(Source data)
○ ○ ○ ○ ○

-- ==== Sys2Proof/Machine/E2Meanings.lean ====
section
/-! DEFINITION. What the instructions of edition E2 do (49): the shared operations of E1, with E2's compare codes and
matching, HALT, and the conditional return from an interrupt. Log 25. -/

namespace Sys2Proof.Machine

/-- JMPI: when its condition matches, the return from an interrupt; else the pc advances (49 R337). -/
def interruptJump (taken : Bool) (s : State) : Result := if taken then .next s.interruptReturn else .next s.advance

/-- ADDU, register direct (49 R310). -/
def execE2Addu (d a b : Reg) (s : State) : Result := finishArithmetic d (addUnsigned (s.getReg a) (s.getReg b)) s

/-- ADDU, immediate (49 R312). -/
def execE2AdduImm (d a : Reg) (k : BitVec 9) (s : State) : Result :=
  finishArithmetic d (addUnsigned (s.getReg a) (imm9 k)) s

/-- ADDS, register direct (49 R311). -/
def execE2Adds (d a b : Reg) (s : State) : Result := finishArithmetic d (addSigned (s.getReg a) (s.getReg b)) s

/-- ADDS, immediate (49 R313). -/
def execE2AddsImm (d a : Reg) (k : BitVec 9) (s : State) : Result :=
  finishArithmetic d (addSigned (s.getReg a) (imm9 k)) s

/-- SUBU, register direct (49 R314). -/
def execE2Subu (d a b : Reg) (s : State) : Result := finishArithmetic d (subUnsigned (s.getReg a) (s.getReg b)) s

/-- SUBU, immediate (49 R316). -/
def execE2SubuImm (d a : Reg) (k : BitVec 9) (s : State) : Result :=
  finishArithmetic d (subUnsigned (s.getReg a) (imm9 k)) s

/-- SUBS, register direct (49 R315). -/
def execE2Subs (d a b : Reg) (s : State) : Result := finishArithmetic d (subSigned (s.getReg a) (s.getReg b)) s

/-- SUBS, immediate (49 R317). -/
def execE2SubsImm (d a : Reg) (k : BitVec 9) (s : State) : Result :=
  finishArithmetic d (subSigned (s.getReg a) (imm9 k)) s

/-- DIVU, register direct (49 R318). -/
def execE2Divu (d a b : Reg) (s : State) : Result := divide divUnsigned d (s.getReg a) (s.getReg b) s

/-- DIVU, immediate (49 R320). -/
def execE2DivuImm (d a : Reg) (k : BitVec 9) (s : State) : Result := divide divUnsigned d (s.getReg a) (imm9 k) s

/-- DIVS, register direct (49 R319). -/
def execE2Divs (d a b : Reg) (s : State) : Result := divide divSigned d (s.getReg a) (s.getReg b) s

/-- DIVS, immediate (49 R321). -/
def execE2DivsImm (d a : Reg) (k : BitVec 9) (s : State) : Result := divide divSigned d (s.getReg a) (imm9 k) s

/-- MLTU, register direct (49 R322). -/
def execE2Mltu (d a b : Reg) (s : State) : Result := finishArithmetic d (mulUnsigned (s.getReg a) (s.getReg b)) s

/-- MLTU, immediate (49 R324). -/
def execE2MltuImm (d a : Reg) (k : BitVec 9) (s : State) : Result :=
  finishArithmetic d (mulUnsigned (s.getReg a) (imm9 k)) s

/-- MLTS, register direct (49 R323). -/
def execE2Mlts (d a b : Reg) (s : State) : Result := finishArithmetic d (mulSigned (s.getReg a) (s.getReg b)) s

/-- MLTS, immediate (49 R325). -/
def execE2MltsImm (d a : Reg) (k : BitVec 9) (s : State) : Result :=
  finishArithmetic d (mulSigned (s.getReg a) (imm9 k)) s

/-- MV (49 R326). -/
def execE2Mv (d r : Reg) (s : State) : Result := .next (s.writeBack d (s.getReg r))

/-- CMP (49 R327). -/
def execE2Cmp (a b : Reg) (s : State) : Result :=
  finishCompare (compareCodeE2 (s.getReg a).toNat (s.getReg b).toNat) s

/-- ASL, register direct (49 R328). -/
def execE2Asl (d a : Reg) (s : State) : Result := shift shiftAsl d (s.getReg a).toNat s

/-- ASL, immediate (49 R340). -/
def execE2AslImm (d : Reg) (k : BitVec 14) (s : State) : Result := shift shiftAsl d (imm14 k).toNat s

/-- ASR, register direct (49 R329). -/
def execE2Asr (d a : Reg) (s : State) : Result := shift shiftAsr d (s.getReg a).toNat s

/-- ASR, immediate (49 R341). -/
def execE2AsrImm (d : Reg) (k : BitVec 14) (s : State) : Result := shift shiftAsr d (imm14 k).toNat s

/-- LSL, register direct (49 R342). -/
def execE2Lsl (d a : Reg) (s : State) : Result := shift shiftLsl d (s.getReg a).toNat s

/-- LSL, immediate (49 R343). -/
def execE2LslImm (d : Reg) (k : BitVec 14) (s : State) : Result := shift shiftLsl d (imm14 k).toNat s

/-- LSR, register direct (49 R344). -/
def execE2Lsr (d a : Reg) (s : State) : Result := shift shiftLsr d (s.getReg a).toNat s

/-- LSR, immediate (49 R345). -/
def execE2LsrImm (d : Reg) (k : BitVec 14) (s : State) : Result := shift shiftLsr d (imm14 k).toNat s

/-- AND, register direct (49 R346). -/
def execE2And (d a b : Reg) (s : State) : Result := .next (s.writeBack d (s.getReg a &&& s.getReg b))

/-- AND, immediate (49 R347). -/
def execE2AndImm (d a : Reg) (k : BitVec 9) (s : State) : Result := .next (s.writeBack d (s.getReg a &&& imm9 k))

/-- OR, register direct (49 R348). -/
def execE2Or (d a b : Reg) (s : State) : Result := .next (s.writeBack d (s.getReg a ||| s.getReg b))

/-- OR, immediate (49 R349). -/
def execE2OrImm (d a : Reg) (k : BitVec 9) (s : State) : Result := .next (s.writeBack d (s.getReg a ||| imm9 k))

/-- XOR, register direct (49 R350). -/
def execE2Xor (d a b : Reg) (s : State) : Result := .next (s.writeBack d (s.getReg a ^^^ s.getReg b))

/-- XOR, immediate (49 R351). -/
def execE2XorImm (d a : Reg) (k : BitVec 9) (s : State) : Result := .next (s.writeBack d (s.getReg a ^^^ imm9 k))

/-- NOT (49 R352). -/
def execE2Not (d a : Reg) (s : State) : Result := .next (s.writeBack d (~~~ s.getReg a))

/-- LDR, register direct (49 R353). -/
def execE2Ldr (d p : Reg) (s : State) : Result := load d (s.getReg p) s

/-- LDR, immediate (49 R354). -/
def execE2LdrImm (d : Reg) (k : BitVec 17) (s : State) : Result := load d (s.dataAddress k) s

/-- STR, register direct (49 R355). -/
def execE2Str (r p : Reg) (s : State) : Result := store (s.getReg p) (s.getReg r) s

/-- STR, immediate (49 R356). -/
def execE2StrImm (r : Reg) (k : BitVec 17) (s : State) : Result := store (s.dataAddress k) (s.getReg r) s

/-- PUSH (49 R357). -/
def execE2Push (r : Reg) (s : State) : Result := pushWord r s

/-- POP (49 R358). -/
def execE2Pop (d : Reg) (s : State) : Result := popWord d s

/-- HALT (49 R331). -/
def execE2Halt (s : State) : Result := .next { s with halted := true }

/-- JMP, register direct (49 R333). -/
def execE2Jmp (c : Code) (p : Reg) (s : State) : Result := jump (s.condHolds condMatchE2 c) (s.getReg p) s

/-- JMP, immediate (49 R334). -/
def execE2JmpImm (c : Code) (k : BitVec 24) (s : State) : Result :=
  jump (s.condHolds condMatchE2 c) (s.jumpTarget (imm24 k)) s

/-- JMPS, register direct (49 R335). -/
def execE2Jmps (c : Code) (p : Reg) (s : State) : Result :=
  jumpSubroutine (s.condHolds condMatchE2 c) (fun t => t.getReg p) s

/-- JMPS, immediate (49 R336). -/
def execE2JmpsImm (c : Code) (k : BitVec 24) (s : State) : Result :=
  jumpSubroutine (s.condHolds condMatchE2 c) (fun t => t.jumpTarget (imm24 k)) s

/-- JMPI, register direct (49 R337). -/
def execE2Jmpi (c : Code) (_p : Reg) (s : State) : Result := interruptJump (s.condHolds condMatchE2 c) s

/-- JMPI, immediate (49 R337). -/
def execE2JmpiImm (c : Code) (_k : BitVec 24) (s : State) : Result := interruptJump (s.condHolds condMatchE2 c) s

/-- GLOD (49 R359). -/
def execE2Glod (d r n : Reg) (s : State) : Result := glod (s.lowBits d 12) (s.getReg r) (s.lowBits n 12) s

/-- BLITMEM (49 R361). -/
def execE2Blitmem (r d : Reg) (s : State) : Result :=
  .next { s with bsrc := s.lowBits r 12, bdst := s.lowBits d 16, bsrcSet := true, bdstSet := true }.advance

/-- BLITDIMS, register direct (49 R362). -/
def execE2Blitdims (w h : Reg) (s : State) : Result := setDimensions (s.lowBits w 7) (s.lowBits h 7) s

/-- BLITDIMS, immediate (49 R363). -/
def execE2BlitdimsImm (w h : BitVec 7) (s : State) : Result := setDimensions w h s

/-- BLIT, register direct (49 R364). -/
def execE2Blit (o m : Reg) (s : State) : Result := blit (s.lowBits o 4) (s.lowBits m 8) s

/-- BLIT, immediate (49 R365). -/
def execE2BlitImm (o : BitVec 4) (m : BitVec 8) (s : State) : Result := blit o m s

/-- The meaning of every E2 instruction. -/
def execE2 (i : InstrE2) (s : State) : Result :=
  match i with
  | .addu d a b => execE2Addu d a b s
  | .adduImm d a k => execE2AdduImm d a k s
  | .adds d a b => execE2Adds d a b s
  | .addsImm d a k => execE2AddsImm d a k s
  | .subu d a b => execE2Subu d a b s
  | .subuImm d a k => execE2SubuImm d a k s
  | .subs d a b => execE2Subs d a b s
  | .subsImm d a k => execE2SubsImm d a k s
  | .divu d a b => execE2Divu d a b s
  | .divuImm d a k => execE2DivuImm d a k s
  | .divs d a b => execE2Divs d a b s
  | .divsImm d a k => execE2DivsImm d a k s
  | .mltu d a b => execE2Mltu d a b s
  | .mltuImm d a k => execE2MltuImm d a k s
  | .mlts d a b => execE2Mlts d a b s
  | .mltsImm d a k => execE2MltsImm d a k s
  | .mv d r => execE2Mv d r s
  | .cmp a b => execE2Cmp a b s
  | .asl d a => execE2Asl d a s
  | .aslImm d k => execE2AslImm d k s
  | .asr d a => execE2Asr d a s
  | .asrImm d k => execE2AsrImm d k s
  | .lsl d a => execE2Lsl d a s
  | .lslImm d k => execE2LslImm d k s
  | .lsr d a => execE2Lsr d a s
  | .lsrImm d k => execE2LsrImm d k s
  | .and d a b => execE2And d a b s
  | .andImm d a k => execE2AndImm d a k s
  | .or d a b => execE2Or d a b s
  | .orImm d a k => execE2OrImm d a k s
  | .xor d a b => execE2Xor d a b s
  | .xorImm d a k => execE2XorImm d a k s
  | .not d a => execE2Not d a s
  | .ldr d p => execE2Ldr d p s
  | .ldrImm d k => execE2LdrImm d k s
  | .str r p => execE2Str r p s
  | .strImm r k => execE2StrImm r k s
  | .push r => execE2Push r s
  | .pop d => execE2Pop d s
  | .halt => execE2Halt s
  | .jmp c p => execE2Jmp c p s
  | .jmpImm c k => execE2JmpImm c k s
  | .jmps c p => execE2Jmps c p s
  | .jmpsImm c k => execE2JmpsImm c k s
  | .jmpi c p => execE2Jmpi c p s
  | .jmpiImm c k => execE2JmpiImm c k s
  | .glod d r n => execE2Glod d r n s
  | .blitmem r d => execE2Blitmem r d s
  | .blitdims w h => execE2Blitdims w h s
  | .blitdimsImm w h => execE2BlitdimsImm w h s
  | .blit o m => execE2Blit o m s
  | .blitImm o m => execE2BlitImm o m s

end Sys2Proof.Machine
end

○ ○ ○ ○ ○

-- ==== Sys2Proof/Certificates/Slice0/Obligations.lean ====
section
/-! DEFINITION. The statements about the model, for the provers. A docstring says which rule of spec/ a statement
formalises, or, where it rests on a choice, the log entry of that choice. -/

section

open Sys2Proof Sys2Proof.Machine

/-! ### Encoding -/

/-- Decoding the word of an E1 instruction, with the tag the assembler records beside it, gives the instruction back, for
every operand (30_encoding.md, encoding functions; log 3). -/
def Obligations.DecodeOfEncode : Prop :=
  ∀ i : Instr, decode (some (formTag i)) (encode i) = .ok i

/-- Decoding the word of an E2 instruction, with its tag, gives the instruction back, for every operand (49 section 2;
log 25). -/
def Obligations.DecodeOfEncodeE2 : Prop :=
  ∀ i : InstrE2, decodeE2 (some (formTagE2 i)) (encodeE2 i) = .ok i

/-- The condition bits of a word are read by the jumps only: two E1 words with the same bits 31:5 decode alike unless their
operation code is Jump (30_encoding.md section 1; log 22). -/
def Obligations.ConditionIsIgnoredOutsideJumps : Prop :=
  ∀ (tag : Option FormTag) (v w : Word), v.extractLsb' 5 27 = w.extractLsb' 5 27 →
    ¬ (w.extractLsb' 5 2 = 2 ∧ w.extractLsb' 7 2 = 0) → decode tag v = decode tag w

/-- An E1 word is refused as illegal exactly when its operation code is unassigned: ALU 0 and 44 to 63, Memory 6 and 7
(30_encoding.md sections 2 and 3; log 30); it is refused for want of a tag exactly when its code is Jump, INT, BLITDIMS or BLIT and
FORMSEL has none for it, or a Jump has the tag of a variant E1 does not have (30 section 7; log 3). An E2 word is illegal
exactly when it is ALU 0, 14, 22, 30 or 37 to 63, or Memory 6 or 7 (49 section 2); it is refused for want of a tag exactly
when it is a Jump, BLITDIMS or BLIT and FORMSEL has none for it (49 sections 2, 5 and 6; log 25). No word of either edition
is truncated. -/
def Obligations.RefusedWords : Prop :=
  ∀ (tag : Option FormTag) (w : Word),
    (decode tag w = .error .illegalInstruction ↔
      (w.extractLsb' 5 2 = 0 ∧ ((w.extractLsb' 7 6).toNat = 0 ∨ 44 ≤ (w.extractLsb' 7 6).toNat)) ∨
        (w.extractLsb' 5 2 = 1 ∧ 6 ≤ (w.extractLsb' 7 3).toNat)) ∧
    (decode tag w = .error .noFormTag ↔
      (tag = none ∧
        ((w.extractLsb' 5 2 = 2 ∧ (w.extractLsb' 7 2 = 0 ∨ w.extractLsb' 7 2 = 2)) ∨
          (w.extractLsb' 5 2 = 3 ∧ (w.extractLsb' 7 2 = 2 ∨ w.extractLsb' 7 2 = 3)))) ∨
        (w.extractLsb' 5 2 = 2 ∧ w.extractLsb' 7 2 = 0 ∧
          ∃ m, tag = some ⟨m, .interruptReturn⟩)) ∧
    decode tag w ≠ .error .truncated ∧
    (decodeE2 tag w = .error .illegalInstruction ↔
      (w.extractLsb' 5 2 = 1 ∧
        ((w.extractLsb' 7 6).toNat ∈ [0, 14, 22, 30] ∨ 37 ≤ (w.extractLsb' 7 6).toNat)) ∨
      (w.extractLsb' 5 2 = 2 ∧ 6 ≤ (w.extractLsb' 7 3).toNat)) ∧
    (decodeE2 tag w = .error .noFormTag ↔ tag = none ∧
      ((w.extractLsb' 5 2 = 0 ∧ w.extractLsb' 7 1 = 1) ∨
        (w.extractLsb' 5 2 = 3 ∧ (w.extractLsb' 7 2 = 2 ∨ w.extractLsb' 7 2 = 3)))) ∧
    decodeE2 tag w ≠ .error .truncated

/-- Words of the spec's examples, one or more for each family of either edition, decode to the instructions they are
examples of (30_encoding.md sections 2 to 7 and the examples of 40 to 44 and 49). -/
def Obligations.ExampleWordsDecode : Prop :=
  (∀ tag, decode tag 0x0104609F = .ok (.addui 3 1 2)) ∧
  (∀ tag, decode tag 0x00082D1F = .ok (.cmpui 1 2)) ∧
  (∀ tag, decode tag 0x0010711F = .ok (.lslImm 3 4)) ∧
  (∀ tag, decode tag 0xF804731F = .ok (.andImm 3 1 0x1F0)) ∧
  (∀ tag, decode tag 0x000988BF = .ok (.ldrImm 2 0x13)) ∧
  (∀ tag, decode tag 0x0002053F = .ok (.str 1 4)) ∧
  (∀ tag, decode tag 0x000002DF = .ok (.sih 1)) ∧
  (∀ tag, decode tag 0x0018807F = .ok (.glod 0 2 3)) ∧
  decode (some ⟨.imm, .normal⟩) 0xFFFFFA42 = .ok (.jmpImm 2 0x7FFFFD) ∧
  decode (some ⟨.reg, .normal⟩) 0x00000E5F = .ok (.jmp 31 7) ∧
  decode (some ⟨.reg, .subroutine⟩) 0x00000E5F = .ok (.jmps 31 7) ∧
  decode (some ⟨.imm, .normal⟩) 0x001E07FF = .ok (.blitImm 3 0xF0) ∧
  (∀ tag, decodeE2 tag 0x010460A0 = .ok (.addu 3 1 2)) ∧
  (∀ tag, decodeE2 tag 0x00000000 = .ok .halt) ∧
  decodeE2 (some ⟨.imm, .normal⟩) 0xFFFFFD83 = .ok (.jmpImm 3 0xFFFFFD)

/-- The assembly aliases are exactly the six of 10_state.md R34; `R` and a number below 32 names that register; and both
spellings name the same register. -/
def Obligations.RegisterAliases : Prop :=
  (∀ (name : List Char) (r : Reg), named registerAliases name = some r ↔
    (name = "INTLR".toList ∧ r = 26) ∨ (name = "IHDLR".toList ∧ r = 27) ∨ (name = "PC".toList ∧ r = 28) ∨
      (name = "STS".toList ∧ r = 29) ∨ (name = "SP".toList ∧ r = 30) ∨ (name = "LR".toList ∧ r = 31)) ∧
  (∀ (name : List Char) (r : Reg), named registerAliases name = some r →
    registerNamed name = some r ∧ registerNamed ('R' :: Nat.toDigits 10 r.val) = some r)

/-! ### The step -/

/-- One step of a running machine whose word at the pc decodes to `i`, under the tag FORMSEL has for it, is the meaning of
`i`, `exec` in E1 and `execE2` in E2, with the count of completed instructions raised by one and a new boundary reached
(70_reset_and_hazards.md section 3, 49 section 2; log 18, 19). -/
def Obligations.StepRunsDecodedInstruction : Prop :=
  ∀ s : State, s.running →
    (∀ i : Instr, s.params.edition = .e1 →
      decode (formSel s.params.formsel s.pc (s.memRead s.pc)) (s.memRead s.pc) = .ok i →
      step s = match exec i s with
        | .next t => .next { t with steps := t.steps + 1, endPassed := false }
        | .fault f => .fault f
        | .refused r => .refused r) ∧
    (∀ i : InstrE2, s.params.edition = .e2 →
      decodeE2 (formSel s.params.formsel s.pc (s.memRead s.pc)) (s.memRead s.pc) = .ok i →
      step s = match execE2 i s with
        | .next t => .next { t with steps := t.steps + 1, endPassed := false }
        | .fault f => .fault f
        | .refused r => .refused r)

○ ○ ○ ○ ○

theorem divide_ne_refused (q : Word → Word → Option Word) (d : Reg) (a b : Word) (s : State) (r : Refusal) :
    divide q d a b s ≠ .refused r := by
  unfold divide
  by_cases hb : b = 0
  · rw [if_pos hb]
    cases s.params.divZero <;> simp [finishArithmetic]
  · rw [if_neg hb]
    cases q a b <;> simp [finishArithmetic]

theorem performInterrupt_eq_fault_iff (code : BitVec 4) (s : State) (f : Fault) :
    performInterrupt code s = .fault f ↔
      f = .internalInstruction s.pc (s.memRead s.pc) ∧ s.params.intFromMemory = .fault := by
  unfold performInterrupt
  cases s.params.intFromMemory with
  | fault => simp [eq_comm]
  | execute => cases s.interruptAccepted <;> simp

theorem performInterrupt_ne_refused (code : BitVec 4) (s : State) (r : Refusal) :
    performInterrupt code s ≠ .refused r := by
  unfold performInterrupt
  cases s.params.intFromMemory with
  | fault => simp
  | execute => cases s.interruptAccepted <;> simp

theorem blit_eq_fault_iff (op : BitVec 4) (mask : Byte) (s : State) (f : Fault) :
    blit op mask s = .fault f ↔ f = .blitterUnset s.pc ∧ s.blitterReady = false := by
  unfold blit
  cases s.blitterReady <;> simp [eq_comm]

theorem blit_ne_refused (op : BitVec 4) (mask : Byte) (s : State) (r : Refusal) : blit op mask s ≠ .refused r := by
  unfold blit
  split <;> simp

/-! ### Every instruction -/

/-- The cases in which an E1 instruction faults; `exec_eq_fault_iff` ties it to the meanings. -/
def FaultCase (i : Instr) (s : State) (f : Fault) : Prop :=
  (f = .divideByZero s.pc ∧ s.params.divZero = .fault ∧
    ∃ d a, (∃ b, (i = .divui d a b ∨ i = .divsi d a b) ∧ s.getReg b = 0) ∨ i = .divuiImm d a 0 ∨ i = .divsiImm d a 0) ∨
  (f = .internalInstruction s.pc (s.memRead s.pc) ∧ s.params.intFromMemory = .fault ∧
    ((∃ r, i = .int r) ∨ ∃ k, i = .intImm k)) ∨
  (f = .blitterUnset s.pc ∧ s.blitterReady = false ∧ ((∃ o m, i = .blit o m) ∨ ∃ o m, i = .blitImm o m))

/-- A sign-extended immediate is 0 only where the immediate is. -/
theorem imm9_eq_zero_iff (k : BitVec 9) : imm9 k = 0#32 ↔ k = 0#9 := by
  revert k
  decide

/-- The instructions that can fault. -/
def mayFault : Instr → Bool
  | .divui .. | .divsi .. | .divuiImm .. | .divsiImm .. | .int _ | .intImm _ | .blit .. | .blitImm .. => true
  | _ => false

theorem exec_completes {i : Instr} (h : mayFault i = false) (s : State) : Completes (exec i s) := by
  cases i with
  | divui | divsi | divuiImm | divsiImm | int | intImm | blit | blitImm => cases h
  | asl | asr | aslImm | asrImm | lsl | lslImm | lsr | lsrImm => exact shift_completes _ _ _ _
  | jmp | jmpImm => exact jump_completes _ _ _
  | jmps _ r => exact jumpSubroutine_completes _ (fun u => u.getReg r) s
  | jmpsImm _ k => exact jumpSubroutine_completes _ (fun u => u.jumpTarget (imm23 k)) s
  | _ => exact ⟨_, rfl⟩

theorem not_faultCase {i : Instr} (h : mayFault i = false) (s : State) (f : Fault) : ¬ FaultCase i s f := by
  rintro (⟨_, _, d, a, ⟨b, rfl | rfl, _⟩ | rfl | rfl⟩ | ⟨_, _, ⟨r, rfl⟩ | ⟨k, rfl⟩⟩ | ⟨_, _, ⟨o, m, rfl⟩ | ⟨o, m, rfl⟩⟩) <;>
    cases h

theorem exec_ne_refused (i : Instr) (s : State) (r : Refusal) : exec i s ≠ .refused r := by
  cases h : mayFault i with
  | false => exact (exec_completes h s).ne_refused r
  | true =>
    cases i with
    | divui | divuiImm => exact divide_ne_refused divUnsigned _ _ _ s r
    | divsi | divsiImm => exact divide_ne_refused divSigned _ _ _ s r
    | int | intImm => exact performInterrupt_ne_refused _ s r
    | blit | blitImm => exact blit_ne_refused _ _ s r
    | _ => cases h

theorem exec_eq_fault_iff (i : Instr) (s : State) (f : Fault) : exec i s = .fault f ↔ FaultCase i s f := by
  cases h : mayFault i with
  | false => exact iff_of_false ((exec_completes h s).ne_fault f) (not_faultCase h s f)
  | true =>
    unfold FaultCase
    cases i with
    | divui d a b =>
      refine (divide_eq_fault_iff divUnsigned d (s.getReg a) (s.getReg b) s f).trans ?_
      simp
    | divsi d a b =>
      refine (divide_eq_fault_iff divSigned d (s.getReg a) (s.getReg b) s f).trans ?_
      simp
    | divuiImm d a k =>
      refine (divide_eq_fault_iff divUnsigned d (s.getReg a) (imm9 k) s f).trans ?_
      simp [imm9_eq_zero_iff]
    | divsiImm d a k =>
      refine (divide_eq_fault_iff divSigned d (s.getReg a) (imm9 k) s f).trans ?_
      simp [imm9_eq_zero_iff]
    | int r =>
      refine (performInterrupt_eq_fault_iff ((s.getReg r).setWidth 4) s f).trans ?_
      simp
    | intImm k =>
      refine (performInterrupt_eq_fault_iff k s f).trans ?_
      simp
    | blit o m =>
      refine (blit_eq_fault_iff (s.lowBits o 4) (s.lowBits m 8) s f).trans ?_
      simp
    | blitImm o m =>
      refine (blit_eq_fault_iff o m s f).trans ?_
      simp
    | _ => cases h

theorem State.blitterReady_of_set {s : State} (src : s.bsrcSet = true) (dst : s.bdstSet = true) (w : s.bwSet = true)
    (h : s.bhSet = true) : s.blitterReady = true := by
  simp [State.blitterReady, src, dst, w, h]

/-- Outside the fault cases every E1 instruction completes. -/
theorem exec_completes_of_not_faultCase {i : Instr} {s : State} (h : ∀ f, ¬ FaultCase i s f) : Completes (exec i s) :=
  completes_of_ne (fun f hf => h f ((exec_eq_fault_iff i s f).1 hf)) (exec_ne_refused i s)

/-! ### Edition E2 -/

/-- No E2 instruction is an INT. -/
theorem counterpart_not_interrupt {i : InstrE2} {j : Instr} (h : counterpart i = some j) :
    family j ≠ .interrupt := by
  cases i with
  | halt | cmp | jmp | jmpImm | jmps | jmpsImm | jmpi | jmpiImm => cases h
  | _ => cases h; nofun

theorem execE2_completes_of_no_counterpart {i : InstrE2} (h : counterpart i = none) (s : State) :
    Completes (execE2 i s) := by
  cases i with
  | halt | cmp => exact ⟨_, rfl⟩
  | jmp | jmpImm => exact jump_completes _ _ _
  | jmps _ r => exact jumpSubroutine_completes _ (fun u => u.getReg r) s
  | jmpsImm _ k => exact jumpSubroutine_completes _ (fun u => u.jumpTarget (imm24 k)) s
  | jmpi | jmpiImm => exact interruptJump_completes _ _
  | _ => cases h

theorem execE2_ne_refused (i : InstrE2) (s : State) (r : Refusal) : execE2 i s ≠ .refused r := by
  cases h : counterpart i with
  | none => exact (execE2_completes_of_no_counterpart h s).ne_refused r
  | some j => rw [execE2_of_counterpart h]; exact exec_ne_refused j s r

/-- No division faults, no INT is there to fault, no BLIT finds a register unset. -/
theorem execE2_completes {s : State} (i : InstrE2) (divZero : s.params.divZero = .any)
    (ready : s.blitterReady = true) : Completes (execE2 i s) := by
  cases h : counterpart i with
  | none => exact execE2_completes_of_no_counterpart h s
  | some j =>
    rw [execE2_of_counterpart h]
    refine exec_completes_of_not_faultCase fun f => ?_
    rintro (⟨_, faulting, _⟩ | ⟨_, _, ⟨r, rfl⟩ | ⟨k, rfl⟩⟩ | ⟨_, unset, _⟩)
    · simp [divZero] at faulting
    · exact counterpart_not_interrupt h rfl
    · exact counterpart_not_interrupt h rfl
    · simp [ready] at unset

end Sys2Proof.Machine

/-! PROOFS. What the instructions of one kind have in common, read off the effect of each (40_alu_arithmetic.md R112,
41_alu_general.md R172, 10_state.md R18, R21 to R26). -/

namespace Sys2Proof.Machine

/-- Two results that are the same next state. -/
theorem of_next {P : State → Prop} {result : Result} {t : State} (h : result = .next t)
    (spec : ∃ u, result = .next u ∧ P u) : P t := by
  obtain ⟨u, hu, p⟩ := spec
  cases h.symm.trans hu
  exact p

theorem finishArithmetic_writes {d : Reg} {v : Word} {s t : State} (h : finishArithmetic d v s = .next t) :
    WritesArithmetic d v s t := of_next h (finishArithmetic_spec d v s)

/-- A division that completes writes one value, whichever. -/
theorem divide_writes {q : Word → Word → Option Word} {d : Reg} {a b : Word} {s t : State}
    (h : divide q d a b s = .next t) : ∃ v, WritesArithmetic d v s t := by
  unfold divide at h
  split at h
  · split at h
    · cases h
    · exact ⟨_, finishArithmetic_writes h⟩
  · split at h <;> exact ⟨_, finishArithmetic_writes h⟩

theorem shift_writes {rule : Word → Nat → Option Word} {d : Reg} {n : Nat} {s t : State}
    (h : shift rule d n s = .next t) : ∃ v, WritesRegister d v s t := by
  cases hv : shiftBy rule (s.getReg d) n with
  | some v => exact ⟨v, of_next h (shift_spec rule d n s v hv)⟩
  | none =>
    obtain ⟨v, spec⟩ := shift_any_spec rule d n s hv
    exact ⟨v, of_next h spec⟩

○ ○ ○ ○ ○

■ **About this exercise**
Among the lines above, repeat exactly those from the line with "-- ==== Sys2Proof/Machine/E2Meanings.lean" to the line with "(49 R315). -/", counting both ends.

■ **Exercise solution**
-- ==== Sys2Proof/Machine/E2Meanings.lean ====
section
/-! DEFINITION. What the instructions of edition E2 do (49): the shared operations of E1, with E2's compare codes and
matching, HALT, and the conditional return from an interrupt. Log 25. -/

namespace Sys2Proof.Machine

/-- JMPI: when its condition matches, the return from an interrupt; else the pc advances (49 R337). -/
def interruptJump (taken : Bool) (s : State) : Result := if taken then .next s.interruptReturn else .next s.advance

/-- ADDU, register direct (49 R310). -/
def execE2Addu (d a b : Reg) (s : State) : Result := finishArithmetic d (addUnsigned (s.getReg a) (s.getReg b)) s

/-- ADDU, immediate (49 R312). -/
def execE2AdduImm (d a : Reg) (k : BitVec 9) (s : State) : Result :=
  finishArithmetic d (addUnsigned (s.getReg a) (imm9 k)) s

/-- ADDS, register direct (49 R311). -/
def execE2Adds (d a b : Reg) (s : State) : Result := finishArithmetic d (addSigned (s.getReg a) (s.getReg b)) s

/-- ADDS, immediate (49 R313). -/
def execE2AddsImm (d a : Reg) (k : BitVec 9) (s : State) : Result :=
  finishArithmetic d (addSigned (s.getReg a) (imm9 k)) s

/-- SUBU, register direct (49 R314). -/
def execE2Subu (d a b : Reg) (s : State) : Result := finishArithmetic d (subUnsigned (s.getReg a) (s.getReg b)) s

/-- SUBU, immediate (49 R316). -/
def execE2SubuImm (d a : Reg) (k : BitVec 9) (s : State) : Result :=
  finishArithmetic d (subUnsigned (s.getReg a) (imm9 k)) s

/-- SUBS, register direct (49 R315). -/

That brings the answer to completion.